Данила ненадолго замолчал, но затем продолжил:
– Я всегда был… обычным. В школе, в университете. Учился нормально, но не отлично. Никогда не был лидером. Просто существовал. Отец часто говорил мне: «Ты должен быть сильным, Даня. Ты мужчина». Но я никогда не чувствовал себя таким.
Его голос стал тише.
– Когда отец ушёл, я понял, что теперь всё на мне. Сначала это казалось невозможным. Аня часто плакала по ночам, мама приходила домой усталой, но улыбалась, чтобы поддержать нас. Я пытался быть полезным – готовил, убирал, помогал с уроками. Но всё это казалось таким незначительным.
Мила внимательно слушала. Её лицо оставалось спокойным, но в глазах появилась лёгкая тень сочувствия.
– Когда я поступил в университет, мама была так горда, – продолжил Данила. – Она сказала: «Ты сделал это, Даня. Ты на правильном пути». Но я никогда так не думал.
Его голос затих. Он снова уставился в потолок, словно тяжесть воспоминаний лишила его сил.
Мила не торопила его. Она смотрела на него, и в её взгляде впервые не было ни насмешки, ни презрения. Только понимание.
– Для меня университет был просто продолжением пустоты, – тихо сказал Данила, не отрывая взгляда от потолка. – Учёба, лекции, сессии – всё сливалось в одно. Я не знал, чего хочу. Просто плыл по течению.
Он замолчал, но через мгновение продолжил ещё тише:
– Знаешь, что самое странное? Когда всё это началось, я подумал, что это моя вина. Будто я сделал что—то не так, что привело к этому. Черви, вторжение – всё произошло так внезапно, так… необъяснимо. И тогда я понял, как мало ценил то, что у меня было. Обычную жизнь. Семью. Даже те моменты, когда отец был с нами.
Он повернулся к девушке. Их глаза встретились, и она заметила в его взгляде смесь боли и признания.
– Я просто человек, который никогда не понимал, что для него важно. И только теперь, когда всё разрушено, я начинаю видеть, что я потерял.
Мила долго молчала, её взгляд был сосредоточен на нём. Наконец, она тихо произнесла:
– Ты не всё потерял. Ты всё ещё здесь. Ты можешь что—то изменить.
Данила едва заметно улыбнулся, но ничего не ответил. Его взгляд снова устремился к потолку.
Мила продолжала наблюдать за ним. Её выражение лица стало мягче, но в нём читалась печаль. Она осторожно протянула руку и слегка коснулась его ладони. Её прикосновение было лёгким, почти неощутимым, но тёплым.
– Ты найдёшь свой путь, Данила, – сказала она. – Ты сильнее, чем думаешь.

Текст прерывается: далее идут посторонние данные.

/-- Reset values that a register's heading gives by part, by revision or by formula. -/
def resetSpecial (p : Part) (r : Rev) (off : Nat) : Option Nat :=
  if off = CHIP_ID then some (p.id * 65536 + r.code * 256)
  else if off = CHIP_CAPS then some p.caps
  else if off = RIG_FMTCAP then some (2 * 256 + (if r = .a0 then 1 else 3))
  else if off = CSET_STAT then some 8
  else if off = CODEC_CAPS then some (if p = .mlv9040 then 0x00010108 else 0x00010118)
  else if off = PSQ_BUDGET then some (if p = .mlv9040 then 0x01C00A8C else 0x03800A8C)
  else if off = VIS_CAPS then some (0xF0 + (2 ^ p.csi - 1))
  else if off = CE_CAPS then some (125 * 2 ^ 24 + 0x040840)
  else if off = CLK_REF then some 2
  else if off = THM_PRESENT_LO then some (sensorMask p 0 32)
  else if off = THM_PRESENT_HI then some (sensorMask p 32 16)
  else if off = THM_TRIP then some (480 * 65536)
  else if off = CLK_PLL_FREQ 0 then some 2000000
  else if off = CLK_PLL_STAT 0 then some (2 ^ 31 + 2 ^ 26)
  else
    match instOf off (REP_QCFG 0) 0x20 16 with
    | some n => some ((n + 1) * 65536)
    | none =>
    match instOf off (DMA_CTRL 0) 0x40 64 with
    | some n => some ((32 + n) * 65536)
    | none =>
    match instOf off (CLK_BAND 0) 4 64 with
    | some b => some ((3260 + 64 * b) * 65536 + 3100 + 64 * b)
    | none =>
    match instOf off (CLK_ISL 0) 4 48 with
    | some i => some (islandReset i)
    | none =>
    match instOf off (THM_TS 0) 4 48 with
    | some i => some (if sensorPresent p i then 2 ^ 17 else 0)
    | none =>
    match instOf off (MSIX_TABLE 0 3) 0x10 256 with
    | some _ => some 1
    | none => none

/-- The reset value of the register at an offset: what an unlisted offset of the bank reads as. -/
def resetWord (p : Part) (r : Rev) (off : Nat) : Word :=
  match resetSpecial p r off with
  | some v => BitVec.ofNat 32 v
  | none => match RegTable.find off with
    | some (d, _) => BitVec.ofNat 32 d.reset
    | none => 0

/-! ## Registers -/

/-- The stored word of the register at `off`. -/
def State.reg (s : State) (off : Nat) : Word := bankGet (resetWord s.part s.rev off) s.regs off

/-- `s` with the register at `off` holding `v`. -/
def State.setReg (s : State) (off : Nat) (v : Word) : State :=
  { s with regs := bankPut (resetWord s.part s.rev off) off v s.regs }

/-- The value of a field, as a number. -/
def State.g (s : State) (f : Fld) : Nat := bitsOf (s.reg f.off).toNat f.lo f.w

/-- The value of a field, as a two's complement number. -/
def State.gi (s : State) (f : Fld) : Int := sext f.w (s.g f)

/-- Whether a field is not zero. -/
def State.on (s : State) (f : Fld) : Bool := s.g f != 0

/-- `s` with a field at the low bits of `v`. -/
def State.p (s : State) (f : Fld) (v : Nat) : State :=
  s.setReg f.off (BitVec.ofNat 32 (bitsPut (s.reg f.off).toNat f.lo f.w v))

/-- `s` with a field at the two's complement code of `i`. -/
def State.pz (s : State) (f : Fld) (i : Int) : State := s.p f (unsext f.w i)

/-- `s` with a one-bit field at `b`. -/
def State.pb (s : State) (f : Fld) (b : Bool) : State := s.p f b.toNat

/-- `s` with a counter field raised by 1, saturating. -/
def State.inc (s : State) (f : Fld) : State := s.p f (min (2 ^ f.w - 1) (s.g f + 1))

/-- A field of a word being written. -/
def fieldOf (f : Fld) (v : Word) : Nat := bitsOf v.toNat f.lo f.w

/-- `s` with every register whose offset `p` accepts back at its reset value. -/
def State.resetRegs (s : State) (p : Nat → Bool) : State :=
  { s with regs := s.regs.filter fun e => !p e.1 }

/-! ### Access types (R8-R11) -/

/-- What a host write of `v` leaves in one run of bits that holds `old`; `locked` is CHIP_RIGSTAT at RIGGED (R10). -/
def runWrite (locked : Bool) (acc : RegTable.Access) (old v : Nat) : Nat :=
  match acc with
  | .rw => v
  | .rwl => if locked then old else v
  | .w1c => old - Nat.land old v
  | .w1s => Nat.lor old v
  | .ro | .wo | .rc | .rsv | .sign => old

/-- The word that a host write of `v` leaves in a register that holds `old`, by the access types of its fields. -/
def wordWrite (locked : Bool) (bits : List RegTable.Bits) (old v : Nat) : Nat :=
  bits.foldl (fun a b => a + runWrite locked b.acc (bitsOf old b.lo b.w) (bitsOf v b.lo b.w) % 2 ^ b.w * 2 ^ b.lo) 0
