-- ==== Sys2Proof/Machine/Operands.lean ====
section
/-!
DEFINITION. The codes the spec gives to states, statuses and causes, and the operand forms that several chapters
share: fixed-point values (R11), integer square roots and greatest common divisors, check values over bytes
(CRC-32C of R97, CRC-16 of R184).
-/

namespace Sys2Proof.Machine

/-! ## Codes -/

namespace Eng
/-- Engine states (R67). -/
def unrigged : Nat := 0
def standby : Nat := 1
def warmup : Nat := 2
def ready : Nat := 3
def printing : Nat := 4
def draining : Nat := 5
def hardstop : Nat := 6
def furled : Nat := 7
def fault : Nat := 8
end Eng

namespace Sts
/-- REP status codes (R67). -/
def ok : Nat := 0
def badState : Nat := 1
def unknownOp : Nat := 2
def version : Nat := 3
def unitAbsent : Nat := 4
def admissionRate : Nat := 5
def noContext : Nat := 6
def verifyFail : Nat := 7
def busy : Nat := 8
def param : Nat := 9
def exhausted : Nat := 10
def noGain : Nat := 11
def jobOverflow : Nat := 12
end Sts

namespace Cause
/-- Spoil causes (R69). -/
def none : Nat := 0
def underrun : Nat := 1
def linkLoss : Nat := 2
def polygonLoss : Nat := 3
def headHot : Nat := 4
def decodeErr : Nat := 5
def eccUncorr : Nat := 6
def pathReverse : Nat := 7
def reef : Nat := 8
def interlock : Nat := 9
def hostAbort : Nat := 10
end Cause

namespace Px
/-- Context states (R106). -/
def free : Nat := 0
def loaded : Nat := 1
def verifying : Nat := 2
def armed : Nat := 3
def feeding : Nat := 4
def inPath : Nat := 5
def imaging : Nat := 6
def delivered : Nat := 7
def spoiled : Nat := 8
def jammed : Nat := 9
def retired : Nat := 10
end Px

namespace Sev
/-- Error severities (R16). -/
def corrected : Nat := 0
def contained : Nat := 1
def regionFatal : Nat := 2
def chipFatal : Nat := 3
end Sev

/-! ## Fixed point (R11) -/

/-- The integer of a 20-bit signed field. -/
def sq20 (n : Nat) : Int := sext 20 n

/-- Saturate to the 20-bit signed range. -/
def sat20 (i : Int) : Int := clampI (-524288) 524287 i

/-- `a x b` of two SQ2.18 values, truncated to SQ2.18 toward minus infinity. -/
def mulQ18 (a b : Int) : Int := (a * b) / 262144

/-! ## Integers -/

/-- Greatest common divisor by repeated remainder; the fuel bounds the steps. -/
def gcdFuel : Nat → Nat → Nat → Nat
  | 0, a, _ => a
  | n + 1, a, b => if b = 0 then a else gcdFuel n b (a % b)

def gcdN (a b : Nat) : Nat := gcdFuel 64 a b

/-- Integer square root of `n` by bits, from bit `k` down. -/
def isqrtBits (n : Nat) : Nat → Nat → Nat
  | 0, r => r
  | k + 1, r => if (r + 2 ^ k) * (r + 2 ^ k) ≤ n then isqrtBits n k (r + 2 ^ k) else isqrtBits n k r

def isqrt (n : Nat) : Nat := isqrtBits n 64 0

/-- Sum of a list. -/
def sumN (l : List Nat) : Nat := l.foldl (· + ·) 0

/-! ## Check values -/

/-- One bit of the reflected CRC-32C (R97). -/
def crc32cBit (c : BitVec 32) : BitVec 32 :=
  if c.getLsbD 0 then (c >>> 1) ^^^ 0x82F63B78 else c >>> 1

def iterate {α : Type} (f : α → α) : Nat → α → α
  | 0, x => x
  | n + 1, x => iterate f n (f x)

/-- CRC-32C before its final XOR. -/
def crc32cFold (c : BitVec 32) : List Byte → BitVec 32
  | [] => c
  | b :: r => crc32cFold (iterate crc32cBit 8 (c ^^^ b.setWidth 32)) r

/-- CRC-32C of a byte string (R97). -/
def crc32c (bs : List Byte) : BitVec 32 := crc32cFold 0xFFFFFFFF bs ^^^ 0xFFFFFFFF

/-- One bit of the reflected CRC-32 of a frame check sequence (PRESUMED, IEEE 802.3; assumption log 89). -/
def fcsBit (c : BitVec 32) : BitVec 32 :=
  if c.getLsbD 0 then (c >>> 1) ^^^ 0xEDB88320 else c >>> 1

def fcsFold (c : BitVec 32) : List Byte → BitVec 32
  | [] => c
  | b :: r => fcsFold (iterate fcsBit 8 (c ^^^ b.setWidth 32)) r

/-- The frame check sequence of a frame. -/
def fcs (bs : List Byte) : BitVec 32 := fcsFold 0xFFFFFFFF bs ^^^ 0xFFFFFFFF

/-- One bit of CRC-16 with polynomial 0x1021 (R184). -/
def crc16Bit (c : BitVec 16) : BitVec 16 :=
  if c.getLsbD 15 then (c <<< 1) ^^^ 0x1021 else c <<< 1

def crc16Fold (c : BitVec 16) : List Byte → BitVec 16
  | [] => c
  | b :: r => crc16Fold (iterate crc16Bit 8 (c ^^^ (b.setWidth 16 <<< 8))) r

/-- CRC-16 of a byte string (R184): initial value 0xFFFF, no reflection, no final XOR. -/
def crc16 (bs : List Byte) : BitVec 16 := crc16Fold 0xFFFF bs

end Sys2Proof.Machine
end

Он повернулся к ней. В его глазах мелькнул отблеск благодарности. Он кивнул, но снова промолчал. На этот раз тишина между ними не была напряжённой. Она казалась утешительной, словно эта короткая передышка могла залечить их внутренние раны.
– Я даже не могу поверить, что мы вот так сидим здесь и разговариваем, – вдруг сказал Данила, нарушая тишину. – Ты всегда казалась мне такой надменной и недосягаемой.
Мила улыбнулась, и её взгляд смягчился.
– А ты всегда казался тихим и напуганным, – спокойно ответила она.
Данила приподнял бровь, улыбнувшись.
– Я мало знаю о тебе. Теперь твоя очередь рассказывать.
Мила замолчала, уставившись в потолок. В её глазах появилась задумчивость, смешанная с чем—то неуловимым. Чем—то, что Данила не мог сразу понять. Наконец, она глубоко вздохнула и заговорила:
– Знаешь, Даня, когда смотришь на человека, видишь только то, что он хочет показать. А то, что внутри, остаётся скрытым. Я всегда пыталась быть сильной. Нет, не так. Я всегда пыталась казаться сильной.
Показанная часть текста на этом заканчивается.